# Make char16_t/char32_t string literals be UTF-16/32

Document Number: P1041R0  
Date: 2018-04-24  
Audience: Evolution Working Group  
Reply-to: cpp@rmf.io

## Introduction

C++11 introduced character types suitable for code units of the UTF-16 and
UTF-32 encoding forms, namely `char16_t` and `char32_t`. Along with this, it
also introduced new string literals whose types are arrays of those two
character types, prefixed with `u` and `U`, respectively. And last but not
least, it also introduced *UTF-8 string literals*, prefixed with `u8`, with
types arrays of `const char`. Of these three new string literal types, only one
has a guarantee about the values that the elements of the array have; in other
words, only one has a guaranteed encoding form, the *UTF-8 string literals*.

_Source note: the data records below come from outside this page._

-- ==== Sys2Proof/Machine/Fp64.lean ====
section
/-!
DEFINITION. The FP64 instructions, MAJ 0x3C to 0x3F (R286, R335, R370 to R372): issue parks the group for emulation;
`EMULATION_COMPLETE` performs the instruction and returns the group to its bay.
-/

namespace Sys2Proof.Machine

/-- A binary64 operand of a pair (R370; DAZ applies). -/
def f64Of (env : FpEnv) (l : Lane) (r : BitVec 6) : FVal := unpack f64 env.daz (readPair l r).toNat

/-- A binary64 result in a pair, with its exceptions. -/
def putD (d : BitVec 6) (l : Lane) (r : FRes) : Lane × BitVec 5 := (writePair l d (BitVec.ofNat 64 r.code), r.flags)

/-- What an FP64 instruction does in a lane (R371, R372). -/
def fp64Lane (i : Instr) (env : FpEnv) (l : Lane) : Lane × BitVec 5 :=
  match i with
  | .dadd _ _ b a d => putD d l (fAddV f64 env (f64Of env l a) (f64Of env l b))
  | .dsub _ _ b a d => putD d l (fAddV f64 env (f64Of env l a) (negV (f64Of env l b)))
  | .dmul _ _ b a d => putD d l (fMulV f64 env (f64Of env l a) (f64Of env l b))
  | .dfma _ _ b a d => putD d l (fFmaV f64 env (f64Of env l a) (f64Of env l b) (f64Of env l d))
  | .ddiv _ _ b a d => putD d l (fDivV f64 env (f64Of env l a) (f64Of env l b))
  | .dsqrt _ _ a d => putD d l (fSqrtV f64 env (f64Of env l a))
  | .dcvt s _ _ a d =>
    if s = 0#1 then putF d l (fConv f64 f32 env (readPair l a).toNat) else putD d l (fConv f32 f64 env (readV l a).toNat)
  | _ => (l, 0)

/-- An FP64 instruction passes its checks and parks its group, with the bundle that it acts for (R286, R370). -/
def parkFp64 (i : Instr) (s : State) : Out :=
  issue i s fun c => onGroup s c fun g => { g with emul := some i, emulMask := c.b.mask, wait := .emulation, stall := .emulation }

/-- `DADD` (R371). -/
def execDadd (n : BitVec 1) (g : BitVec 3) (b a d : BitVec 6) (s : State) : Out := parkFp64 (.dadd n g b a d) s

/-- `DSUB` (R371). -/
def execDsub (n : BitVec 1) (g : BitVec 3) (b a d : BitVec 6) (s : State) : Out := parkFp64 (.dsub n g b a d) s

/-- `DMUL` (R371). -/
def execDmul (n : BitVec 1) (g : BitVec 3) (b a d : BitVec 6) (s : State) : Out := parkFp64 (.dmul n g b a d) s

/-- `DFMA` (R371). -/
def execDfma (n : BitVec 1) (g : BitVec 3) (b a d : BitVec 6) (s : State) : Out := parkFp64 (.dfma n g b a d) s

/-- `DDIV` (R372). -/
def execDdiv (n : BitVec 1) (g : BitVec 3) (b a d : BitVec 6) (s : State) : Out := parkFp64 (.ddiv n g b a d) s

/-- `DSQRT` (R372). -/
def execDsqrt (n : BitVec 1) (g : BitVec 3) (a d : BitVec 6) (s : State) : Out := parkFp64 (.dsqrt n g a d) s

/-- `DCVT` (R372). -/
def execDcvt (x n : BitVec 1) (g : BitVec 3) (a d : BitVec 6) (s : State) : Out := parkFp64 (.dcvt x n g a d) s

/-- The context of a parked group of a team in its place: its bundle still stands at the instruction. -/
def emulCtx (s : State) (n : Nat) : Option (Instr × Ctx) := do
  let g ← s.groups[n]?
  let i ← g.emul
  let t ← (s.teams[g.team]?).filter inPlace
  let vc ← s.vchips[t.vc]?
  let l ← g.lanes.zipIdx.find? fun p => has g.emulMask p.2
  some (i, { b := { group := n, pc := l.1.pc, mask := g.emulMask, broadcast := true, other := 0, second := false },
             g := { g with emul := none, emulMask := 0, wait := .none }, t := t, vc := vc })

/-- `EMULATION_COMPLETE` (R286): the result under the group's `%fpctl`, or the arithmetic fault, precisely. -/
def execEmulationComplete (n : Nat) (s : State) : Out :=
  match emulCtx s n with
  | none => .next s
  | some (i, c) =>
    let s1 := onGroup s c fun _ => c.g
    let m := acting c i
    let f := fp64Lane i (envOf c.g)
    let exc := laneExc m f c.g
    let bad := trapLanes (fpEnables c.g) 0 exc
    .next (if bad != 0 then arithFault s1 c bad exc else issued i c (onGroup s1 c (floatLanes m f)))

end Sys2Proof.Machine
end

The standard text hints that the `char16_t` and `char32_t` string literals are
intended to be encoded as, respectively, UTF-16 and UTF-32, but unlike it does
for *UTF-8 string literals*, it never explicitly makes such a requirement.

## Motivation

In defining `char16_t` string literals ([lex.string]/10), the standard makes a
mention of "surrogate pairs":

> A string-literal that begins with `u`, such as `u"asdf"`, is a `char16_t`
> string literal.  A `char16_t` string literal has type “array of *n* `const
> char16_t`”, where *n* is the size of the string as defined below; it is
> initialized with the given characters. A single *c-char* may produce more
> than one `char16_t` character in the form of surrogate pairs.

Further down, when defining the size of `char16_t` string literals
([lex.string]/15), there is another mention of "surrogate pairs":

> The size of a `char16_t` string literal is the total number of escape
> sequences, *universal-character-names*, and other characters, plus one for
> each character requiring a surrogate pair, plus one for the terminating
> `u'\0'`.  [*Note:* The size of a char16_­t string literal is the number of
> code units, not the number of characters. — *end note*]

For `char32_t` string literals, the definition of their size (\[lex.string]/15)
essentially limits the encoding form used to one that doesn't have more than
one code unit per character:

> The size of a `char32_t` or wide string literal is the total number of escape
> sequences, *universal-character-names*, and other characters, plus one for
> the terminating `U'\0'` or `L'\0'`.

Additionally, the standard constrains the range of *universal-character-names*
to the range that is supported by all of the UTF encoding forms discussed here:

> Within `char32_t` and `char16_t` string literals, any
> *universal-character-names* shall be within the range `0x0` to `0x10FFFF`.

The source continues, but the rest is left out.